We examine the role of private information on the impact of vertical mergers. A vertical merger can improve the information that is available to an upstream monopolist because, after the merger, the monopolist can observe the cost of its downstream merger partner. In the pre-merger world, because the costs of the downstream firms are private information, the monopolist has incomplete information and cannot implement the monopoly outcome: The expected pre-merger equilibrium price of the downstream product is lower than the monopoly price. After a vertical merger, the equilibrium input price that is charged to the downstream rival can either increase or decrease—depending on whether the downstream merger partner’s cost is low or high, respectively.
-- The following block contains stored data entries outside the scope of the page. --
-- ==== Sys2Proof/Machine/UbvCheck.lean ====
section
/-! DEFINITION. The other checks of Ubvovar (R243 to R254): what the module asks of the device, its partition and its launch, one list
of failures per refusal code. Analyses that follow every path of a module are verdicts of `Config` (log 12). -/
namespace Sys2Proof.Machine

/-- What a check looks at: the state, the load, the section table, the module, its bytes and the argument words. -/
structure LoadIn where
  s : State
  l : Load
  ss : List Sect
  m : Module
  bytes : List Byte
  args : List DWord

/-- Version of Ubvovar (R246). -/
def ubvVersion (s : State) : Word := match s.boot.image with | some x => x.2.2.1 | none => 0

/-- Every record with its engine, its section and its index. -/
def LoadIn.recs (x : LoadIn) : List (Nat × Nat × Nat × Rec) :=
  x.m.tables.flatMap (fun e => (e.2.zipIdx).map (fun p => (e.1, tableIdx x.ss e.1, p.2, p.1)))

/-- A check on every record that `on` selects. -/
def LoadIn.each (x : LoadIn) (on : Rec → Bool) (code : Nat) (ok : Nat → Nat → Rec → Bool) (detail : Rec → Nat) : List Fail :=
  x.recs.flatMap (fun r => if on r.2.2.2 then chk (ok r.1 r.2.2.1 r.2.2.2) code r.2.1 r.2.2.1 (detail r.2.2.2) else [])

/-- A check on every miller instruction that `on` selects. -/
def LoadIn.instrs (x : LoadIn) (on : DWord → Bool) (code : Nat) (ok : Nat → DWord → Bool) (detail : DWord → Nat) : List Fail :=
  (x.m.code.zipIdx).flatMap (fun p => if on p.1 then chk (ok p.2 p.1) code (secIdx x.ss 2) p.2 (detail p.1) else [])

/-- A check on every entry of a list of declarations of a section type. -/
def LoadIn.decls {α : Type} (x : LoadIn) (t : Nat) (l : List α) (code : Nat) (ok : Nat → α → Bool) (detail : α → Nat) : List Fail :=
  (l.zipIdx).flatMap (fun p => chk (ok p.2 p.1) code (secIdx x.ss t) p.2 (detail p.1))

def isMma (r : Rec) : Bool := recOp r = 0x80
def isStore (r : Rec) : Bool := recOp r = 0xC0
def isFlume (r : Rec) : Bool := 0x100 ≤ recOp r
def isTile (r : Rec) : Bool := recOp r = 0x10C || recOp r = 0x10D

/-! ### 0x02 to 0x05 (R51, R118, R161, R166, R245, R247) -/

/-- Capability that a record uses (R52). -/
def recCap (r : Rec) : Option Nat :=
  if isMma r then
    if mSparse r = 1 then some (if (rateOf r).1 = 128 then 0x30 else 0x31)
    else if mSparse r = 2 then some 0x32
    else if mActSkip r ∨ mCompact r then some 0x33 else none
  else if isStore r ∧ oDither r then some 0x41
  else none

/-- Whether a module lists a capability. -/
def Module.lists (m : Module) (id : Nat) : Bool := m.reqs.any (fun q => q.1 = id)

/-- REFUSE_MISSING_CAP: a capability used and not listed, or listed and not on the device at that version. -/
def failCaps (x : LoadIn) : List Fail :=
  x.decls 11 x.m.reqs 2 (fun _ q => hasCap x.s q.1 && q.2 ≤ 1) (fun _ => 0)
    ++ x.each (fun r => (recCap r).isSome) 2 (fun _ _ r => (recCap r).all x.m.lists) (fun _ => 0)
    ++ x.each (fun r => isMma r && mActSkip r) 2 (fun _ _ _ => x.m.lists 0x33) (fun _ => 0)
    ++ chk (!bitAt x.m.flags 2 || x.m.lists 0x40) 2 noSec noItem 0

/-- REFUSE_PARTITION_CLASS and REFUSE_PARTITION_STATE. -/
def failPart (x : LoadIn) : List Fail :=
  let p := getPart x.s x.l.part
  chk (!bitAt x.m.flags 0 || p.desc.radio) 3 noSec noItem 0
    ++ chk (p.st = .active && (getSlice x.s x.l.slice).st ≠ .none && (getSlice x.s x.l.slice).st ≠ .teardown && devState x.s = 2) 4 noSec noItem 0

/-- REFUSE_LAUNCH_ARGS. -/
def failArgs (x : LoadIn) : List Fail :=
  chk (1 ≤ x.l.instances && x.l.instances ≤ x.m.instMax) 5 noSec noItem x.l.instances
    ++ chk (x.m.args ≤ x.l.argCount) 5 noSec noItem x.l.argCount
    ++ x.decls 3 x.m.bufs 5 (fun _ b => !b.off || b.arg < x.m.args) (fun b => b.arg)
    ++ x.decls 5 x.m.syncs 5 (fun _ d => d.scope < 2 || d.arg < x.m.args) (fun d => d.arg)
However, in all cases the equilibrium price of the downstream product increases to the monopoly price. Therefore, the merger leads to consumer harm even when it leads to a reduction in the input price. The merged firm, however, cannot extract all of the monopoly profit: The merger causes production inefficiency (when the downstream rival has a relatively small cost advantage) and the downstream rival still earns an information rent (when it has a relatively large cost advantage). These results also have implications for vertical merger policy.

Suggested Citation

  • Serge Moresi & David Reitman & Steven C. Salop & Yianis Sarafidis, 2021. "Vertical Mergers in a Model of Upstream Monopoly and Incomplete Information," Review of Industrial Organization, Springer;The Industrial Organization Society, vol. 59(2), pages 363-380, September.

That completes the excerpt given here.